- Episode no.: Season 1 Episode 9
- Directed by: MJ Delaney
- Written by: Phoebe Walsh
- Cinematography by: John Sorapure
- Editing by: Melissa McCoy
- Original air date: September 25, 2020
- Running time: 31 minutes

Guest appearances
- Anthony Head as Rupert Mannion; Toheeb Jimoh as Sam Obisanya; James Lance as Trent Crimm; Annette Badland as Mae;

Episode chronology
| ← Previous "The Diamond Dogs" | Next → "The Hope That Kills You" |

= All Apologies (Ted Lasso) =

"All Apologies" is the ninth episode of the American sports comedy-drama television series Ted Lasso, based on the character played by Jason Sudeikis in a series of promos for NBC Sports' coverage of England's Premier League. The episode was written by Phoebe Walsh and directed by MJ Delaney. It was released on Apple TV+ on September 25, 2020.

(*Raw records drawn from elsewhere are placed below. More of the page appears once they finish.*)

/-! ## Prefixes and opcode of an instruction -/

/-- The prefix bytes of an instruction, first byte first (a mandatory prefix is part of the opcode, R104). -/
def Instr.prefixes : Instr → List Prefix
  | .lock i => .legacy .lock :: i.prefixes
  | .repne i => .legacy .repne :: i.prefixes
  | .rep i => .legacy .rep :: i.prefixes
  | .csOverride i => .legacy (.seg .cs) :: i.prefixes
  | .ssOverride i => .legacy (.seg .ss) :: i.prefixes
  | .dsOverride i => .legacy (.seg .ds) :: i.prefixes
  | .esOverride i => .legacy (.seg .es) :: i.prefixes
  | .fsOverride i => .legacy (.seg .fs) :: i.prefixes
  | .gsOverride i => .legacy (.seg .gs) :: i.prefixes
  | .opSizeOverride i => .legacy .opSize :: i.prefixes
  | .addrSizeOverride i => .legacy .addrSize :: i.prefixes
  | .rex r i => .rex r :: i.prefixes
  | .twoByteEscape _ _ | .incR _ | .decR _ | .incRm _ | .decRm _ | .movAlMoffs _ | .movEaxMoffs _
  | .movMoffsAl _ | .movMoffsEax _ | .movRImm _ _ | .cvtdq2pd _ _ _ | .phaddw _ _ _
  | .movsB | .movsV | .cmpsB | .cmpsV | .stosB | .stosV | .lodsB | .lodsV | .scasB | .scasV
  | .insB | .insV | .outsB | .outsV | .jccRel8 _ _ | .jccRel _ _
  | .movRCr _ _ _ | .movRDr _ _ _ | .movCrR _ _ _ | .movDrR _ _ _ => []

/-- An instruction without its prefixes: the row its opcode is in (R150 step 3). -/
def Instr.body : Instr → Instr
  | .lock i | .repne i | .rep i | .csOverride i | .ssOverride i | .dsOverride i | .esOverride i
  | .fsOverride i | .gsOverride i | .opSizeOverride i | .addrSizeOverride i | .rex _ i => i.body
  | .twoByteEscape b2 b3 => .twoByteEscape b2 b3
  | .incR n => .incR n
  | .decR n => .decR n
  | .incRm o => .incRm o
  | .decRm o => .decRm o
  | .movAlMoffs a => .movAlMoffs a
  | .movEaxMoffs a => .movEaxMoffs a
  | .movMoffsAl a => .movMoffsAl a
  | .movMoffsEax a => .movMoffsEax a
  | .movRImm n v => .movRImm n v
  | .cvtdq2pd rx reg o => .cvtdq2pd rx reg o
  | .phaddw rx reg o => .phaddw rx reg o
  | .movsB => .movsB
  | .movsV => .movsV
  | .cmpsB => .cmpsB
  | .cmpsV => .cmpsV
  | .stosB => .stosB
  | .stosV => .stosV
  | .lodsB => .lodsB
  | .lodsV => .lodsV
  | .scasB => .scasB
  | .scasV => .scasV
  | .insB => .insB
  | .insV => .insV
  | .outsB => .outsB
  | .outsV => .outsV
  | .jccRel8 cc rel => .jccRel8 cc rel
  | .jccRel cc rel => .jccRel cc rel
  | .movRCr mod reg rm => .movRCr mod reg rm
  | .movRDr mod reg rm => .movRDr mod reg rm
  | .movCrR mod reg rm => .movCrR mod reg rm
  | .movDrR mod reg rm => .movDrR mod reg rm

/-- The prefixes in effect on an instruction (R150 step 1). -/
def Instr.prefixState (i : Instr) : PrefixState := PrefixState.ofList i.prefixes
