-- ==== Sys2Proof/Certificates/Slice0/Obligations.lean ====
section
/-! DEFINITION. The statements for the provers. Each docstring names the rules of spec/ it rests on. -/

open Sys2Proof Sys2Proof.Machine

/-! ## Decoding and encoding -/

/-- Decoding the encoding of a well-formed instruction, whatever follows it, gives the instruction (R80, R150). -/
def Obligations.DecodeInvertsEncode : Prop :=
  ∀ (c : Config) (i : Instr) (rest : List Byte),
    wellFormed c i = true → decode c (encode i ++ rest) = .ok i

/-- Whatever decodes is well formed, and its bytes are its encoding: no two byte strings are one instruction (R81, R150). -/
def Obligations.DecodedBytesAreTheEncoding : Prop :=
  ∀ (c : Config) (bs : List Byte) (i : Instr),
    decode c bs = .ok i → wellFormed c i = true ∧ ∃ rest, bs = encode i ++ rest

/-- At most one row of the opcode table matches any input (R152). -/
def Obligations.AtMostOneRowMatches : Prop :=
  ∀ (m64 : Bool) (mp : Option Legacy) (op : List Byte) (reg : BitVec 3) (r₁ r₂ : OpRow),
    r₁ ∈ opRows → r₂ ∈ opRows →
    r₁.matchesAll m64 mp op reg = true → r₂.matchesAll m64 mp op reg = true → r₁ = r₂

/-- The legacy prefixes are eleven bytes, each of which is the prefix that R84 to R98 say it is, and the REX prefixes are
40H to 4FH in 64-bit mode only (R83, R123, R125). -/
def Obligations.PrefixBytesAreRecognised : Prop :=
  let named (b : Byte) : Option Legacy :=
    if b = 0xF0 then some .lock else if b = 0xF2 then some .repne else if b = 0xF3 then some .rep
    else if b = 0x2E then some (.seg .cs) else if b = 0x36 then some (.seg .ss) else if b = 0x3E then some (.seg .ds)
    else if b = 0x26 then some (.seg .es) else if b = 0x64 then some (.seg .fs) else if b = 0x65 then some (.seg .gs)
    else if b = 0x66 then some .opSize else if b = 0x67 then some .addrSize else none
  ∀ (m64 : Bool) (b : Byte),
    (∀ l, Prefix.ofByte m64 b = some (.legacy l) ↔ named b = some l) ∧
    (∀ w r x y : Bool, Prefix.ofByte m64 b = some (.rex ⟨w, r, x, y⟩) ↔
      m64 = true ∧ b.toNat = 0x40 + 8 * w.toNat + 4 * r.toNat + 2 * x.toNat + y.toNat)

/-- An instruction has 1 to 15 bytes; where fifteen bytes are prefixes, so that a sixteenth byte would be needed, the
decoder answers `tooLong` and the step is refused (R82, a decision of the spec; log 13). No other bytes need a
sixteenth: prefixes of four groups and a REX leave at most fourteen. -/
def Obligations.SixteenthByteIsRefused : Prop :=
  (∀ (c : Config) (bs : List Byte) (i : Instr), decode c bs = .ok i → 1 ≤ i.length ∧ i.length ≤ 15) ∧
  (∀ (c : Config) (ps : List Prefix) (rest : List Byte), PrefixesRead c ps → ps.length = 15 →
    decode c (ps.map Prefix.byte ++ rest) = .error .tooLong) ∧
  (∀ (s : State) (ps : List Prefix), PrefixesRead s.cfg ps → ps.length = 15 → CodeAt s (ps.map Prefix.byte) →
    step s = .refused (.tooLong s.pc)) ∧
  (∀ (c : Config) (i : Instr), shapeOk c .empty i = true → i.length ≤ 14)

/-- Two legacy prefixes of one group before an opcode are refused (R102, a decision of the spec; log 20). -/
def Obligations.RepeatedPrefixGroupIsRefused : Prop :=
  ∀ (s : State) (ps a b c : List Prefix) (l₁ l₂ : Legacy) (op : Byte),
    ps = a ++ .legacy l₁ :: b ++ .legacy l₂ :: c → l₁.group = l₂.group →
    PrefixesRead s.cfg ps → Prefix.ofByte s.cfg.mode64 op = none → ps.length < 15 →
    CodeAt s (ps.map Prefix.byte ++ [op]) →
    step s = .refused (.repeatedPrefixGroup s.pc)

/-- A second REX byte before the opcode is refused (R135, a decision of the spec; log 20). -/
def Obligations.SecondRexIsRefused : Prop :=
  ∀ (s : State) (ps : List Prefix) (r r' : Rex),
    s.cfg.mode64 = true → PrefixesRead s.cfg ps → Prefix.rex r ∈ ps → ps.length < 15 →
    CodeAt s (ps.map Prefix.byte ++ [r'.byte]) →
    step s = .refused (.multipleRex s.pc)

/-- Opcode FFH with a reg field of 2 to 7, and opcode FEH, have no row: `notShown` (R287). -/
def Obligations.UnlistedFFAndFEAreNotShown : Prop :=
  ∀ (s : State) (ps : List Prefix), PrefixesRead s.cfg ps → repeatsGroup (PrefixState.ofList ps).legacy = false →
    (∀ m : Byte, 2 ≤ (mid3 m).toNat → ps.length + 2 ≤ 15 → CodeAt s (ps.map Prefix.byte ++ [0xFF, m]) →
      step s = .refused (.notShown [0xFF] none s.pc)) ∧
    (ps.length + 1 ≤ 15 → CodeAt s (ps.map Prefix.byte ++ [0xFE]) →
      step s = .refused (.notShown [0xFE] none s.pc))

/-- A word of every row of the opcode table decodes to the instruction it stands for: the eleven prefixes (R84 to R98), REX
(R123), INC and DEC (R280 to R283), MOV (R302 to R306), CVTDQ2PD (R190), PHADDW (R193), the string and I/O instructions
(R172 to R178), Jcc with every condition code (R179) and the moves to and from control and debug registers (R320);
constants least significant byte first (R57). That the escape opcode 0F 3A 0F, which has no row, decodes to
`twoByteEscape` is the model's choice (log 10): R150 step 3 and R152 refuse it in the decoder, the model when it is run. -/
def Obligations.WrittenBytesDecode : Prop :=
  let c64 : Config := { Config.reset with mode := .bits64 }
  let c32 : Config := { Config.reset with mode := .protectedMode, defOpSize := .d32, defAddrSize := .d32 }
  (∀ x ∈ [((0xF0 : Byte), Prefix.legacy .lock), (0xF2, .legacy .repne), (0xF3, .legacy .rep), (0x2E, .legacy (.seg .cs)),
      (0x36, .legacy (.seg .ss)), (0x3E, .legacy (.seg .ds)), (0x26, .legacy (.seg .es)), (0x64, .legacy (.seg .fs)),
      (0x65, .legacy (.seg .gs)), (0x66, .legacy .opSize), (0x67, .legacy .addrSize)],
    decode c32 [x.1, 0xA4] = .ok (x.2.onto .movsB)) ∧
  decode c64 [0x48, 0xFF, 0xC0] = .ok (.rex ⟨true, false, false, false⟩ (.incRm ⟨3, 0, none, .none⟩)) ∧
  decode c32 [0x0F, 0x3A, 0x0F] = .ok (.twoByteEscape 0x3A (some 0x0F)) ∧
  (∀ n : BitVec 3, decode c32 [0x40#8 + n.setWidth 8] = .ok (.incR n)) ∧
  (∀ n : BitVec 3, decode c32 [0x48#8 + n.setWidth 8] = .ok (.decR n)) ∧
  decode c64 [0x41, 0xFF, 0x4D, 0x00] = .ok (.rex ⟨false, false, false, true⟩ (.decRm ⟨1, 5, none, .d8 0⟩)) ∧
  decode c32 [0xA0, 0x10, 0x30, 0x00, 0x00] = .ok (.movAlMoffs (.c32 0x3010)) ∧
  decode c32 [0xA1, 0x10, 0x30, 0x00, 0x00] = .ok (.movEaxMoffs (.c32 0x3010)) ∧
  decode c32 [0xA2, 0x10, 0x30, 0x00, 0x00] = .ok (.movMoffsAl (.c32 0x3010)) ∧
  decode c32 [0xA3, 0x10, 0x30, 0x00, 0x00] = .ok (.movMoffsEax (.c32 0x3010)) ∧
  (∀ n : BitVec 3, decode c32 [0xB8#8 + n.setWidth 8, 0x78, 0x56, 0x34, 0x12] = .ok (.movRImm n (.c32 0x12345678))) ∧
  decode c64 [0x48, 0xB8, 0x88, 0x77, 0x66, 0x55, 0x44, 0x33, 0x22, 0x11] =
    .ok (.rex ⟨true, false, false, false⟩ (.movRImm 0 (.c64 0x1122334455667788))) ∧
  decode c32 [0xF3, 0x0F, 0xE6, 0xC1] = .ok (.cvtdq2pd none 0 ⟨3, 1, none, .none⟩) ∧
  decode c64 [0x66, 0x45, 0x0F, 0x38, 0x01, 0xC1] =
    .ok (.phaddw (some ⟨false, true, false, true⟩) 0 ⟨3, 1, none, .none⟩) ∧
  (∀ x ∈ [((0xA4 : Byte), Instr.movsB), (0xA5, .movsV), (0xA6, .cmpsB), (0xA7, .cmpsV), (0xAA, .stosB), (0xAB, .stosV),
      (0xAC, .lodsB), (0xAD, .lodsV), (0xAE, .scasB), (0xAF, .scasV), (0x6C, .insB), (0x6D, .insV), (0x6E, .outsB),
      (0x6F, .outsV)],
    decode c32 [x.1] = .ok x.2) ∧
  (∀ cc : BitVec 4, decode c32 [0x70#8 + cc.setWidth 8, 0x05] = .ok (.jccRel8 cc 5) ∧
    decode c32 [0x0F, 0x80#8 + cc.setWidth 8, 0x10, 0x00, 0x00, 0x00] = .ok (.jccRel cc (.c32 0x10))) ∧
  decode c64 [0x44, 0x0F, 0x20, 0xC8] = .ok (.rex ⟨false, true, false, false⟩ (.movRCr 3 1 0)) ∧
  decode c32 [0x0F, 0x21, 0xF8] = .ok (.movRDr 3 7 0) ∧
  decode c32 [0x0F, 0x22, 0xD8] = .ok (.movCrR 3 3 0) ∧
  decode c32 [0x0F, 0x23, 0xC1] = .ok (.movDrR 3 0 1)

/-! ## The step -/

/-- A step runs the decoded instruction: where the program's bytes at the instruction pointer are the encoding of a
well-formed instruction, the step is that instruction run at that state, with nothing around it (R59, R150; that the program's
bytes are listed by the configuration is the model's, log 6). -/
def Obligations.StepRunsDecodedInstruction : Prop :=
  ∀ (s : State) (i : Instr), wellFormed s.cfg i = true → CodeAt s (encode i) → step s = exec i s

/-- An instruction whose first missing byte holds no value, or is none of the program's bytes that the configuration
lists (the model's choice, log 6), is refused `unwrittenMemory` (R59, R64). -/
def Obligations.MissingCodeByteIsRefused : Prop :=
  ∀ (s : State) (i : Instr) (k : Nat), wellFormed s.cfg i = true → k < i.length → CodeAt s ((encode i).take k) →
    Memory.read s.mem (s.loc .cs s.pc k) = none ∨ s.loc .cs s.pc k ∉ s.cfg.code →
    step s = .refused (.unwrittenMemory s.pc)

/-- A term that no bytes decode to is refused, and no step comes to one (the model's own, log 12). -/
def Obligations.IllFormedTermsAreRefused : Prop :=
  (∀ (i : Instr) (s : State), wellFormed s.cfg i = false → exec i s = .refused (.illFormed s.pc)) ∧
  (∀ (s : State) (pc : Word), step s ≠ .refused (.illFormed pc))

/-- Placing a word of the table makes the next step run the instruction it decodes to (the model's own, log 11). -/
def Obligations.PlacedWordIsRun : Prop :=
  ∀ (s : State) (nbits w : Nat) (i : Instr), decode s.cfg (tableBytes nbits w) = .ok i →
    step (s.withFetchWord nbits w) = exec i (s.withFetchWord nbits w)

/-- The program is immutable (R71): in any number of steps no byte of it changes, and every instruction byte fetched is one
of its bytes, with the value it had from the start. (That the configuration lists them is the model's, log 6.) -/
def Obligations.FetchedBytesNeverChange : Prop :=
  ∀ (n : Nat) (s t : State), Sys2Proof.core.run n s = .next t →
    (∀ a, a ∈ s.cfg.code → a ∈ t.cfg.code ∧ Memory.read t.mem a = Memory.read s.mem a) ∧
    ∀ k (h : k < t.fetch.1.length),
      t.loc .cs t.pc k ∈ s.cfg.code ∧ Memory.read s.mem (t.loc .cs t.pc k) = some t.fetch.1[k]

The series follows Ted Lasso, an American college football coach, who is unexpectedly recruited to coach a fictional English Premier League soccer team, AFC Richmond, despite having no experience coaching soccer. The team's owner, Rebecca Welton, hires Lasso hoping he will fail as a means of exacting revenge on the team's previous owner, Rupert, her unfaithful ex-husband. In the episode, Ted faces a dilemma as Roy's age is showing during training, which could jeopardize the club's performance. Meanwhile, Rebecca is pressured by Keeley to reveal the truth to Ted.

The episode received extremely positive reviews from critics, who praised the performances, emotional tone, character development and set-up for the finale. For their performances in the episode, Brett Goldstein and Hannah Waddingham won Outstanding Supporting Actor in a Comedy Series and Outstanding Supporting Actress in a Comedy Series at the 73rd Primetime Emmy Awards.

==Plot==
Roy (Brett Goldstein) has felt pressure in the latest matches, where commentators note that his age is showing despite the club's improvement. Rebecca (Hannah Waddingham) is also pressured by Keeley (Juno Temple) to tell Ted (Jason Sudeikis) about her role in the paparazzo's photographs.

Beard (Brendan Hunt) and Nate (Nick Mohammed) suggest that Roy must be benched for their final game against Manchester City F.C., but Ted refuses to do it, causing them to stop talking to him. Ted is called to Rebecca's office, but she can't bring herself to reveal the truth. Suddenly, Rupert (Anthony Head) shows up to inform Rebecca that he is having a baby with Bex, despite having told Rebecca that he never wanted children. This prompts her to head to Ted's office and confess her plan to ruin the club to get back at Rupert – including hiring the paparazzo and having Jamie transferred back to Man City. To her surprise, Ted forgives her, explaining that divorce can negatively affect a person. His forgiveness prompts her to visit Higgins (Jeremy Swift) to apologize for everything, which he accepts.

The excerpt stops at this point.